When you feel like God doesn’t intervene or care or if you leave your husband, that you are going to Hell, and are therefore trapped in a cycle of abuse that makes you vomit up everything you eat because of fear, then you have nowhere to go but down into the pit of Hell itself. I am adamant that God does care, and doesn’t want any wife to be treated in this way. But I realise that on the other side of the coin, there are many wives who will justify leaving their husbands for a minor infringement like not taking the trash out! So this chapter has to be read assuming that a marriage is not in the extreme range of violence against the woman.
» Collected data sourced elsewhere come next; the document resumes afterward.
-- ==== Sys2Proof/Certificates/Slice0/Obligations.lean ====
section
/-! DEFINITION. The statements for the provers. -/

open Sys2Proof Sys2Proof.Machine

/-! The queue and the reset. -/

/-- The step carries out the command at the front of the queue with the queue's rest, and an empty queue idles (the
model's choice, log 5). -/
def Obligations.StepTakesTheQueue : Prop :=
  (∀ (c : Instr) (q : List Instr) (s : State), s.pending = c :: q → step s = exec c { s with pending := q }) ∧
    ∀ s : State, s.pending = [] → step s = .next s

/-- R14, whole: the values that the Odometry Unit takes, and that no step or reversal event is issued. -/
def Obligations.PowerOnOdometry : Prop :=
  ∀ (e : BitVec 2) (pulled : Bool) (straps : Fin 8) (s : State),
    ∃ t, exec (.powerOnReset e pulled straps) s = .next t ∧
      t.odo.ref = e ∧ t.odo.pc = 0 ∧ t.odo.posLimit = false ∧ t.odo.dir = .plus ∧ t.odo.revRun = 0 ∧ t.odo.acc = 0 ∧
      t.odo.index = 0 ∧ t.odo.countLen = 1 ∧ t.odo.stepCounts = 1 ∧ t.odo.hyst = 1 ∧ t.odo.ps = 0 ∧
      t.odo.stepReached = false ∧ t.odo.revReached = false ∧ t.store.shotReqs = []

/-- The other blocks at power-on and at the release of the RESET pin (R38, R49, R57, R59, R73, R99, R134, R150, R157, R163,
R175, R179, R185). That the access state is left IDLE by the same command, though STATUS due makes a frame ready, is the model's
choice (log 54). -/
def Obligations.PowerOnBlocks : Prop :=
  ∀ (e : BitVec 2) (pulled : Bool) (straps : Fin 8) (s : State),
    ∃ t, exec (.powerOnReset e pulled straps) s = .next t ∧ t.pending = s.pending ∧ t.strap = straps ∧
      (∀ a, t.word a = ⟨0, 0⟩) ∧ (∀ n, (slotAt t n).enable = false) ∧
      t.store.grant = none ∧ t.store.rxReqs = [] ∧ t.store.txReqs = [] ∧ t.store.markerReq = false ∧
      t.store.scrubReq = false ∧ t.store.scrubAddr = 0 ∧ t.store.scrubWait = 0 ∧ t.store.scrubTimer = some 50 ∧
      t.sched.walk = .idle ∧ t.sched.round = none ∧ t.sched.pendingRound = none ∧ t.sched.shot = none ∧
      t.sched.repTimer = none ∧ t.sched.request = none ∧ t.sched.turn = none ∧
      (∀ n : Slot, t.sched.wedge[n] = 0 ∧ t.sched.settled[n] = false ∧ t.sched.zeroFailed[n] = false ∧
        t.sched.storeDamaged[n] = false ∧
        t.coup.slots[n] = { state := .coupled, failRun := 0, passRun := 0, doubt := none, source := .interface } ∧
        t.gain.flat[n] = .clear ∧ t.gates.offI[n] = false ∧ t.gates.offA[n] = false ∧ t.gates.offB[n] = false ∧
        t.gates.syncOff[n] = false ∧ ∀ c, (t.coup.gaps[n]).get c = none ∧ (t.link.untold[n]).get c = false) ∧
      (∀ p : Port, t.coup.portFault[p] = false ∧ t.coup.noTransmit[p] = 0) ∧
      t.rail.claim = .idle ∧ t.rail.slot = none ∧ t.rail.delay = none ∧ t.rail.drive = false ∧ t.rail.deferral = 0 ∧
      t.rail.stuck = false ∧ t.rail.others = pulled ∧ (t.rail.stuckTimer.isSome = true ↔ pulled = true) ∧
      t.gain.listening = none ∧ t.gain.processing = none ∧ t.gain.queue = [] ∧
      (∀ (a : Area) (p : Piece), (t.gain.pieces[a])[p] = false) ∧
      (∀ i : Fin 32, t.trk.entries[i] = none) ∧ t.trk.order = [] ∧ t.trk.next = 1 ∧
      t.conf.list = [] ∧ t.conf.zones = [] ∧ t.rep.records = [] ∧ t.rep.locked = none ∧
      t.mark.marks = [] ∧ t.mark.on = false ∧ t.mark.pulseTimer = none ∧ t.mark.reference = none ∧
      t.mark.least = 0 ∧ t.mark.greatest = 0 ∧ t.mark.gunOffset = 0 ∧ t.mark.mode = .pulse ∧ t.mark.pulse = 1 ∧
      t.mark.length = 8 ∧ t.mark.spacing = 0 ∧
      t.link.run = .setup ∧ t.link.present = false ∧ t.link.access = .idle ∧ t.link.tx = .none ∧ t.link.holdOff = false ∧
      t.link.statusDue = true ∧ t.link.stepCount = 0 ∧ t.link.statusTimer = some 1000 ∧
      t.link.counts.all = List.replicate 10 0 ∧ t.link.clash = false ∧ t.link.gapList = [] ∧ t.link.shotBuf = none ∧
      t.link.fifo = [] ∧ t.link.partsLeft = []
I wasn’t going to get personal in my critique, but maybe some women reading this will identify and be helped by what I write! Balance, dear Sisters, balance and wisdom in ALL things! So this chapter to me is one where I nod and turn the page over!
I have made notes of other things both good and bad to comment on, but I now realise that in all honesty, the more I delve into this book, the more I find it disturbs me. There are too many things that Debi Pearl writes about that are not backed up by scripture and in other situations, I feel that she and Michael offer no real answer for those married to men who are habitually abusing their wives. I am not really well enough at the moment to write about each and every chapter, so I will make a blanket critique of this book by saying IMO the advice is often unrealistic and even dangerous- especially about keeping silent if you are a wife suffering from abuse.
My belief is that when a wife comes to the point of shedding blood or having bones broken by her husband then the authorities should be notified, her doctor should be consulted and treatment given and her pastor should be informed. I regret that I followed the “suffering in silence” method of dealing with my own physical abuse and almost ended up dying at my ex husband’s hands. To counsel women along the lines of silent suffering is not wise counsel and downright dangerous.
So in closing, I would say that I have changed my mind about recommending the book- I would caution all those who read it to keep in mind that husbands do indeed have no right before God or man to so damage their wife that she suffer real physical damage. Christian or not- the red line is crossed when a woman or child is hit enough to cause any damage.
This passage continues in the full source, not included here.